◆ Action item ◆
Please transcribe exactly, and only, the lines of the data below between the line holding "-- ==== Sys2Proof/Tests/Slice0.lean" and the line holding "since reset. -/", inclusive.

☆ ☆ ☆ ☆ ☆ ☆ ☆

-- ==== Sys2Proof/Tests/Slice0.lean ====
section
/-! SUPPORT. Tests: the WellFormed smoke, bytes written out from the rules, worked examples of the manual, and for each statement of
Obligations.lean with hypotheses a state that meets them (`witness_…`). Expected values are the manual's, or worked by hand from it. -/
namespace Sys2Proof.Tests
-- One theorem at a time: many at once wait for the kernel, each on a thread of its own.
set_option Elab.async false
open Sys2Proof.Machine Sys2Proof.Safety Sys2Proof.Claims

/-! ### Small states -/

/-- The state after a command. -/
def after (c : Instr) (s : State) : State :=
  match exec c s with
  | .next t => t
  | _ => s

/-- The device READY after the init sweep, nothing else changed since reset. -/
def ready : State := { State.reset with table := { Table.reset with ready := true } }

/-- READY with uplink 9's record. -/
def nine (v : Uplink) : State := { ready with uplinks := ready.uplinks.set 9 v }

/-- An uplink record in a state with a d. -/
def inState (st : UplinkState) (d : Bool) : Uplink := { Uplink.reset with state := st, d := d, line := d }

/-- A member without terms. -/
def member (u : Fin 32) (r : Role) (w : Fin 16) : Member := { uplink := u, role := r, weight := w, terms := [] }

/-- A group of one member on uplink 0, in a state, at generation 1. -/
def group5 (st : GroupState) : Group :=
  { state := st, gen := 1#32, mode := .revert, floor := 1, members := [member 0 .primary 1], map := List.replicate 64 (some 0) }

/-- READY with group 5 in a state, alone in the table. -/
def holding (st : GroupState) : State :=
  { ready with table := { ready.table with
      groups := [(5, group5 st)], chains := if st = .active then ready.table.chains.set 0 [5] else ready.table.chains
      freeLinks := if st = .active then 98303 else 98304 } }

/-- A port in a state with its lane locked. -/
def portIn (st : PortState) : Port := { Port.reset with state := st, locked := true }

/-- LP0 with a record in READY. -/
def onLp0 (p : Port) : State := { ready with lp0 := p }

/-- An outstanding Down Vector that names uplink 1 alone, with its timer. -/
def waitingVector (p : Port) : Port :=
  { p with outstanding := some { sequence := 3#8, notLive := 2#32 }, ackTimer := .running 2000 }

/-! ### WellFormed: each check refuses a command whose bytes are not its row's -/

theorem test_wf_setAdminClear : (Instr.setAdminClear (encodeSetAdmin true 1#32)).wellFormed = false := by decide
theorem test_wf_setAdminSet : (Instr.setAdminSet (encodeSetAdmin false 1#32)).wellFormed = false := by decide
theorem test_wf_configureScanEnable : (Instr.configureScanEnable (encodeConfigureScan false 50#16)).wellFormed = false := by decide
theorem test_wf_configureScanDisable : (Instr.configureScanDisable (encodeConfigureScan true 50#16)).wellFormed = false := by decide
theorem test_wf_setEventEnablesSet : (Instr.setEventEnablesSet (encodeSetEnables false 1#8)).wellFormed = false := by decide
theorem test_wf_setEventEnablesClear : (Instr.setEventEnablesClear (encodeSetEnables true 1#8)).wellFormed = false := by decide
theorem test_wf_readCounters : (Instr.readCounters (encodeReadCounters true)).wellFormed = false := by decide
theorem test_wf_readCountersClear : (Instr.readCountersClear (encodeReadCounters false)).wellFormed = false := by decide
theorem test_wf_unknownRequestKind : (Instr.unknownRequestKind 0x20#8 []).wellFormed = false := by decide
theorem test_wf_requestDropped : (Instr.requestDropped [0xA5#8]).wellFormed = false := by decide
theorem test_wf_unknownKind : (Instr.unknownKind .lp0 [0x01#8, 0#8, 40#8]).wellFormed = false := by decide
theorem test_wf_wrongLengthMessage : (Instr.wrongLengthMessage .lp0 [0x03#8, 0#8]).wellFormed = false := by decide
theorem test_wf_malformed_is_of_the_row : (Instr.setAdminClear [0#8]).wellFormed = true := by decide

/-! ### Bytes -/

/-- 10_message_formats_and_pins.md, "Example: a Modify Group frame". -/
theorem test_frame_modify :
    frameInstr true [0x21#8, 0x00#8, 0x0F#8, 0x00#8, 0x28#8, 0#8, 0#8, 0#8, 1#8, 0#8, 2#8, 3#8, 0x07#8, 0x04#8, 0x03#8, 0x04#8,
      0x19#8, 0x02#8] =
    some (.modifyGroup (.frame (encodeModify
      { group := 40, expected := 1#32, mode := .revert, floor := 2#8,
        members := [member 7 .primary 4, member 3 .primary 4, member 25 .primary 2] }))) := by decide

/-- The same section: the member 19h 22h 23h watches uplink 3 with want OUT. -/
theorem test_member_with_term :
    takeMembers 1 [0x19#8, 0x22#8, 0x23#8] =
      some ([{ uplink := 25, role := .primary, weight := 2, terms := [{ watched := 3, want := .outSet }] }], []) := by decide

☆ ☆ ☆ ☆ ☆ ☆ ☆

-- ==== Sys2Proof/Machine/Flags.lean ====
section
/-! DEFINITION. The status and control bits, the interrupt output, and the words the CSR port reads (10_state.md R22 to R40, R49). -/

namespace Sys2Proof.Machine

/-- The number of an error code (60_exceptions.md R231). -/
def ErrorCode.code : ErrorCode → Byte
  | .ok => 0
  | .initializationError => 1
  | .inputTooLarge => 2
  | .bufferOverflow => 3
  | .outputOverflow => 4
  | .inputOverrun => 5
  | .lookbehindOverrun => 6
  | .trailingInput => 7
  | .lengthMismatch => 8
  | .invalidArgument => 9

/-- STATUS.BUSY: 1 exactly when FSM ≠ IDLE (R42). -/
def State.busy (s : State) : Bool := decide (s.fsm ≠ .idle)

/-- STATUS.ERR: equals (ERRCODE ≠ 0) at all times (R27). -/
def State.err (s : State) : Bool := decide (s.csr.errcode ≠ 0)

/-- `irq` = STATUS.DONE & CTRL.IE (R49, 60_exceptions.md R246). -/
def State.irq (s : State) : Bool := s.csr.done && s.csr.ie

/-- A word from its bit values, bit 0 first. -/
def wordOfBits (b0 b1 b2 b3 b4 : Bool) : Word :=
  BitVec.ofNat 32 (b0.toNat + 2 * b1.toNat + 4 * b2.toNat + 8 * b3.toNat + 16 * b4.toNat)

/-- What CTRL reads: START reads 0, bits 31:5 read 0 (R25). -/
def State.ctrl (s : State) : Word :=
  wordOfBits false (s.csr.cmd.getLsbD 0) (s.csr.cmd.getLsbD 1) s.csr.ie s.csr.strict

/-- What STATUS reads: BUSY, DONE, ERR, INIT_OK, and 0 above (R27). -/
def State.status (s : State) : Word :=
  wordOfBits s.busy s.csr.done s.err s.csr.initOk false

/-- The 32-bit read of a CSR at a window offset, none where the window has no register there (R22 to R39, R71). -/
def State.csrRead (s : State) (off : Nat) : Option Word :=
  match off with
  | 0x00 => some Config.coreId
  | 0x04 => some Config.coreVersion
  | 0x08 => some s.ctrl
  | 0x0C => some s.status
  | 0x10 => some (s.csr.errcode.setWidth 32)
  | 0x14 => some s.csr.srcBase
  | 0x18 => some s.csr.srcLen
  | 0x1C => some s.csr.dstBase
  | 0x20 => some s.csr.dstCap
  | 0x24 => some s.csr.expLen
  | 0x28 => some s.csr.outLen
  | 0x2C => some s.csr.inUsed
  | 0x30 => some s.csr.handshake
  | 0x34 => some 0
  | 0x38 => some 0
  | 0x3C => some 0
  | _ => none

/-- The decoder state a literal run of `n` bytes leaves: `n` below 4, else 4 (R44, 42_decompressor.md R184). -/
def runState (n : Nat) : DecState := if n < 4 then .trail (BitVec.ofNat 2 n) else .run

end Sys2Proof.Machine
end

☆ ☆ ☆ ☆ ☆ ☆ ☆

◆ Expected answer ◆
-- ==== Sys2Proof/Tests/Slice0.lean ====
section
/-! SUPPORT. Tests: the WellFormed smoke, bytes written out from the rules, worked examples of the manual, and for each statement of
Obligations.lean with hypotheses a state that meets them (`witness_…`). Expected values are the manual's, or worked by hand from it. -/
namespace Sys2Proof.Tests
-- One theorem at a time: many at once wait for the kernel, each on a thread of its own.
set_option Elab.async false
open Sys2Proof.Machine Sys2Proof.Safety Sys2Proof.Claims

/-! ### Small states -/

/-- The state after a command. -/
def after (c : Instr) (s : State) : State :=
  match exec c s with
  | .next t => t
  | _ => s

/-- The device READY after the init sweep, nothing else changed since reset. -/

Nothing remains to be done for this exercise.